**What is needed:**
Return the records below exactly as they are written.

**Stored items:**
==============================

/-- The Ledger entries of an accepted command, and what its acceptance changes. -/
def register (c : Cmd) (ord : Nat) (s : State) : State :=
  let m := c.cmd
  let ns := cmdNs m
  let zoned := nsZoned ns s
  match m.op with
  | .read | .compare | .verify =>
    let (s', sel) := selectRange ord ns (lbas m.slba m.nlb) s
    addEntry { newEntry c ord .read .active m.slba m.nlb s with sel := sel } s'
  | .write =>
    let s := addEntry (newEntry c ord .write .pending m.slba m.nlb s) s
    let s := if zoned then zoneAdvance m ord s else s
    if (nsKey ns s).1 then addUse (nsKey ns s).2 m.nlb s else s
  | .zoneAppend =>
    let at_ := match zoneTab (zoneIdx ns m.slba s) s with | some z => zoneStart ns m.slba s + z.fwp | none => m.slba
    let s := addEntry (newEntry c ord .append .pending at_ m.nlb s) s
    let s := zoneAdvance m ord s
    if (nsKey ns s).1 then addUse (nsKey ns s).2 m.nlb s else s
  | .writeZeroes =>
    let s := addEntry (newEntry c ord .zeroes .buffered m.slba m.nlb s) s
    if zoned then zoneAdvance m ord s else s
  | .writeUncorrectable =>
    let s := addEntry (newEntry c ord .uncorr .buffered m.slba m.nlb s) s
    if zoned then zoneAdvance m ord s else s
  | .datasetManagement =>
    if !(m.cdw11.testBit 2) then s
    else m.ranges.foldl (fun s (a, n) => if n = 0 then s else addEntry (newEntry c ord .zeroes .buffered a n s) s) s
  | .zoneReset =>
    if m.all then addEntry (newEntry c ord .barrier .pending 0 0 s) s
    else
      let s := addEntry { newEntry c ord .zeroes .buffered (zoneStart ns m.slba s) 65536 s with zop := 1 } s
      modZone (zoneIdx ns m.slba s) (fun z => { z with fwp := 0, st := .empty }) s
  | .zoneFinish =>
    if m.all then addEntry (newEntry c ord .barrier .pending 0 0 s) s
    else
      match zoneTab (zoneIdx ns m.slba s) s with
      | some z =>
        let s := if z.fwp < z.cap then
            addEntry { newEntry c ord .zeroes .buffered (zoneStart ns m.slba s + z.fwp) (z.cap - z.fwp) s with zop := 2 } s
          else s
        modZone z.idx (fun z => { z with fwp := z.cap, st := .full }) s
      | none => s
  | .zoneOpen | .zoneClose | .zoneOffline =>
    if m.all then addEntry (newEntry c ord .barrier .pending 0 0 s) s else s
  | .formatNvm => addEntry (newEntry c ord .barrier .pending 0 0 s) s
  | .sanitize => addEntry { newEntry c ord .barrier .pending 0 0 s with ns := 0xFF, dom := 0xFF } s
  | _ => s
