-- ==== Sys2Proof/Safety.lean ====
section
/-!
DEFINITION. The words in which statements about the part are made: what a command leaves as it was, when a block can be
reached, and the invariants.
-/

set_option Elab.async false

namespace Sys2Proof.Machine

open Sys2Proof

/-- The parts of State. -/
inductive Field where
  | pending | us | busData | busErr | regs | mem | tcm | free | hdr | sys | clk | pwr | l1 | irq | llt | hce | lgr
  | xmt | rvr | cst | asq | rwc | ldp | tpe | sve | spn | psi | lsr | opt | dmc | bcc | sec | thm | trm | sup | evr
  | lif | cal | vlk
deriving DecidableEq, Repr

/-- A part of the state is the same before and after. -/
def Field.same : Field → State → State → Prop
  | .pending, s, t => t.pending = s.pending
  | .us, s, t => t.us = s.us
  | .busData, s, t => t.busData = s.busData
  | .busErr, s, t => t.busErr = s.busErr
  | .regs, s, t => t.regs = s.regs
  | .mem, s, t => t.mem = s.mem
  | .tcm, s, t => t.tcm = s.tcm
  | .free, s, t => t.free = s.free
  | .hdr, s, t => t.hdr = s.hdr
  | .sys, s, t => t.sys = s.sys
  | .clk, s, t => t.clk = s.clk
  | .pwr, s, t => t.pwr = s.pwr
  | .l1, s, t => t.l1 = s.l1
  | .irq, s, t => t.irq = s.irq
  | .llt, s, t => t.llt = s.llt
  | .hce, s, t => t.hce = s.hce
  | .lgr, s, t => t.lgr = s.lgr
  | .xmt, s, t => t.xmt = s.xmt
  | .rvr, s, t => t.rvr = s.rvr
  | .cst, s, t => t.cst = s.cst
  | .asq, s, t => t.asq = s.asq
  | .rwc, s, t => t.rwc = s.rwc
  | .ldp, s, t => t.ldp = s.ldp
  | .tpe, s, t => t.tpe = s.tpe
  | .sve, s, t => t.sve = s.sve
  | .spn, s, t => t.spn = s.spn
  | .psi, s, t => t.psi = s.psi
  | .lsr, s, t => t.lsr = s.lsr
  | .opt, s, t => t.opt = s.opt
  | .dmc, s, t => t.dmc = s.dmc
  | .bcc, s, t => t.bcc = s.bcc
  | .sec, s, t => t.sec = s.sec
  | .thm, s, t => t.thm = s.thm
  | .trm, s, t => t.trm = s.trm
  | .sup, s, t => t.sup = s.sup
  | .evr, s, t => t.evr = s.evr
  | .lif, s, t => t.lif = s.lif
  | .cal, s, t => t.cal = s.cal
  | .vlk, s, t => t.vlk = s.vlk

/-- Everything but the named parts of the state is as it was. -/
def OnlyChanges (changed : List Field) (s t : State) : Prop := ∀ x, x ∉ changed → x.same s t

/-- The header of a header source (R30). -/
def headerOf (h : Nat) (s : State) : Hdr := vget s.hdr h {}

/-- A master's access reaches the block: PD2 is on, the pages are not fused off, and the block's domain is on (R4, R69). -/
def Reach (b : Blk) (n : Nat) (s : State) : Prop := pdOn 2 s = true ∧ fused b n s = false ∧ pdOn (pdOf b n) s = true

/-- Keys of a sparse list rise strictly. -/
def Rising {β : Type} : List (Nat × β) → Prop
  | [] => True
  | (a, _) :: t => (∀ x ∈ t, a < x.1) ∧ Rising t

/-- Registers a write of which only stores fields under their access types: those without a row or an effect of their
own. -/
def Reg.plain (r : Reg) : Bool :=
  match r with
  | .rdyctl | .wdtctl | .wdtkick | .profile | .twinData | .irqSwset | .irqRoute | .preq | .pdoff
  | .lltBoard | .lltRsv | .vlkFloor | .lltReqb | .lltOp | .pllen | .clkDom | .calCmd | .calAdj | .lifSnap
  | .lifAddgo | .lifCmd | .evrCmd | .evrBase | .evrCur | .evrWin | .evrSwev | .thmThr | .thmCmd | .supPfcfg
  | .vlkCfg | .vlkNode | .vlkLreq | .orphanSpinup | .vlkCmd | .segbudget | .imgcmd | .vlkWrap | .vlkSnap
  | .vlkClr | .trmComp0 | .trmTrim1 | .trmComp1 | .trmComp2 | .trmStat0 | .abortreq | .lgrWin | .nsdom
  | .rvrCmd | .dmcInit | .dmcCfg | .ppr0 | .regattr0 | .regattr1 | .splitctl | .rowclr | .opcmd | .openctl
  | .cstAct | .asqAbort | .respop | .ptask | .pcmd | .headret | .rwcWrap | .rwcSnap | .rwcClr | .ldpBoost
  | .rsfree | .ffpop | .ldpWrap | .ldpSnap | .ldpClr | .dlop | .sveCfg | .sveSwap | .retractReg | .mailcmt
  | .caddr | .cdata | .saddr | .sdata | .sveRow | .trctl | .traddr | .jumpReg | .fsweep1 | .sveWrap
  | .sveSnap | .sveClr | .spnCfg | .spnCmd | .lsrClrf | .optFmt | .optWrap | .optSnap | .optClr | .fwcmd
  | .cipLock | .slotsel | .mbcmd => false
  | _ => true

==============================

**Output:**
/-- The Ledger entries of an accepted command, and what its acceptance changes. -/
def register (c : Cmd) (ord : Nat) (s : State) : State :=
  let m := c.cmd
  let ns := cmdNs m
  let zoned := nsZoned ns s
  match m.op with
  | .read | .compare | .verify =>
    let (s', sel) := selectRange ord ns (lbas m.slba m.nlb) s
    addEntry { newEntry c ord .read .active m.slba m.nlb s with sel := sel } s'
  | .write =>
    let s := addEntry (newEntry c ord .write .pending m.slba m.nlb s) s
    let s := if zoned then zoneAdvance m ord s else s
    if (nsKey ns s).1 then addUse (nsKey ns s).2 m.nlb s else s
  | .zoneAppend =>
    let at_ := match zoneTab (zoneIdx ns m.slba s) s with | some z => zoneStart ns m.slba s + z.fwp | none => m.slba
    let s := addEntry (newEntry c ord .append .pending at_ m.nlb s) s
    let s := zoneAdvance m ord s
    if (nsKey ns s).1 then addUse (nsKey ns s).2 m.nlb s else s
  | .writeZeroes =>
    let s := addEntry (newEntry c ord .zeroes .buffered m.slba m.nlb s) s
    if zoned then zoneAdvance m ord s else s
  | .writeUncorrectable =>
    let s := addEntry (newEntry c ord .uncorr .buffered m.slba m.nlb s) s
    if zoned then zoneAdvance m ord s else s
  | .datasetManagement =>
    if !(m.cdw11.testBit 2) then s
    else m.ranges.foldl (fun s (a, n) => if n = 0 then s else addEntry (newEntry c ord .zeroes .buffered a n s) s) s
  | .zoneReset =>
    if m.all then addEntry (newEntry c ord .barrier .pending 0 0 s) s
    else
      let s := addEntry { newEntry c ord .zeroes .buffered (zoneStart ns m.slba s) 65536 s with zop := 1 } s
      modZone (zoneIdx ns m.slba s) (fun z => { z with fwp := 0, st := .empty }) s
  | .zoneFinish =>
    if m.all then addEntry (newEntry c ord .barrier .pending 0 0 s) s
    else
      match zoneTab (zoneIdx ns m.slba s) s with
      | some z =>
        let s := if z.fwp < z.cap then
            addEntry { newEntry c ord .zeroes .buffered (zoneStart ns m.slba s + z.fwp) (z.cap - z.fwp) s with zop := 2 } s
          else s
        modZone z.idx (fun z => { z with fwp := z.cap, st := .full }) s
      | none => s
  | .zoneOpen | .zoneClose | .zoneOffline =>
    if m.all then addEntry (newEntry c ord .barrier .pending 0 0 s) s else s
  | .formatNvm => addEntry (newEntry c ord .barrier .pending 0 0 s) s
  | .sanitize => addEntry { newEntry c ord .barrier .pending 0 0 s with ns := 0xFF, dom := 0xFF } s
  | _ => s
-- ==== Sys2Proof/Safety.lean ====
section
/-!
DEFINITION. The words in which statements about the part are made: what a command leaves as it was, when a block can be
reached, and the invariants.
-/

set_option Elab.async false

namespace Sys2Proof.Machine

open Sys2Proof

/-- The parts of State. -/
inductive Field where
  | pending | us | busData | busErr | regs | mem | tcm | free | hdr | sys | clk | pwr | l1 | irq | llt | hce | lgr
  | xmt | rvr | cst | asq | rwc | ldp | tpe | sve | spn | psi | lsr | opt | dmc | bcc | sec | thm | trm | sup | evr
  | lif | cal | vlk
deriving DecidableEq, Repr

/-- A part of the state is the same before and after. -/
def Field.same : Field → State → State → Prop
  | .pending, s, t => t.pending = s.pending
  | .us, s, t => t.us = s.us
  | .busData, s, t => t.busData = s.busData
  | .busErr, s, t => t.busErr = s.busErr
  | .regs, s, t => t.regs = s.regs
  | .mem, s, t => t.mem = s.mem
  | .tcm, s, t => t.tcm = s.tcm
  | .free, s, t => t.free = s.free
  | .hdr, s, t => t.hdr = s.hdr
  | .sys, s, t => t.sys = s.sys
  | .clk, s, t => t.clk = s.clk
  | .pwr, s, t => t.pwr = s.pwr
  | .l1, s, t => t.l1 = s.l1
  | .irq, s, t => t.irq = s.irq
  | .llt, s, t => t.llt = s.llt
  | .hce, s, t => t.hce = s.hce
  | .lgr, s, t => t.lgr = s.lgr
  | .xmt, s, t => t.xmt = s.xmt
  | .rvr, s, t => t.rvr = s.rvr
  | .cst, s, t => t.cst = s.cst
  | .asq, s, t => t.asq = s.asq
  | .rwc, s, t => t.rwc = s.rwc
  | .ldp, s, t => t.ldp = s.ldp
  | .tpe, s, t => t.tpe = s.tpe
  | .sve, s, t => t.sve = s.sve
  | .spn, s, t => t.spn = s.spn
  | .psi, s, t => t.psi = s.psi
  | .lsr, s, t => t.lsr = s.lsr
  | .opt, s, t => t.opt = s.opt
  | .dmc, s, t => t.dmc = s.dmc
  | .bcc, s, t => t.bcc = s.bcc
  | .sec, s, t => t.sec = s.sec
  | .thm, s, t => t.thm = s.thm
  | .trm, s, t => t.trm = s.trm
  | .sup, s, t => t.sup = s.sup
  | .evr, s, t => t.evr = s.evr
  | .lif, s, t => t.lif = s.lif
  | .cal, s, t => t.cal = s.cal
  | .vlk, s, t => t.vlk = s.vlk

/-- Everything but the named parts of the state is as it was. -/
def OnlyChanges (changed : List Field) (s t : State) : Prop := ∀ x, x ∉ changed → x.same s t

/-- The header of a header source (R30). -/
def headerOf (h : Nat) (s : State) : Hdr := vget s.hdr h {}

/-- A master's access reaches the block: PD2 is on, the pages are not fused off, and the block's domain is on (R4, R69). -/
def Reach (b : Blk) (n : Nat) (s : State) : Prop := pdOn 2 s = true ∧ fused b n s = false ∧ pdOn (pdOf b n) s = true

/-- Keys of a sparse list rise strictly. -/
def Rising {β : Type} : List (Nat × β) → Prop
  | [] => True
  | (a, _) :: t => (∀ x ∈ t, a < x.1) ∧ Rising t

/-- Registers a write of which only stores fields under their access types: those without a row or an effect of their
own. -/
def Reg.plain (r : Reg) : Bool :=
  match r with
  | .rdyctl | .wdtctl | .wdtkick | .profile | .twinData | .irqSwset | .irqRoute | .preq | .pdoff
  | .lltBoard | .lltRsv | .vlkFloor | .lltReqb | .lltOp | .pllen | .clkDom | .calCmd | .calAdj | .lifSnap
  | .lifAddgo | .lifCmd | .evrCmd | .evrBase | .evrCur | .evrWin | .evrSwev | .thmThr | .thmCmd | .supPfcfg
  | .vlkCfg | .vlkNode | .vlkLreq | .orphanSpinup | .vlkCmd | .segbudget | .imgcmd | .vlkWrap | .vlkSnap
  | .vlkClr | .trmComp0 | .trmTrim1 | .trmComp1 | .trmComp2 | .trmStat0 | .abortreq | .lgrWin | .nsdom
  | .rvrCmd | .dmcInit | .dmcCfg | .ppr0 | .regattr0 | .regattr1 | .splitctl | .rowclr | .opcmd | .openctl
  | .cstAct | .asqAbort | .respop | .ptask | .pcmd | .headret | .rwcWrap | .rwcSnap | .rwcClr | .ldpBoost
  | .rsfree | .ffpop | .ldpWrap | .ldpSnap | .ldpClr | .dlop | .sveCfg | .sveSwap | .retractReg | .mailcmt
  | .caddr | .cdata | .saddr | .sdata | .sveRow | .trctl | .traddr | .jumpReg | .fsweep1 | .sveWrap
  | .sveSnap | .sveClr | .spnCfg | .spnCmd | .lsrClrf | .optFmt | .optWrap | .optSnap | .optClr | .fwcmd
  | .cipLock | .slotsel | .mbcmd => false
  | _ => true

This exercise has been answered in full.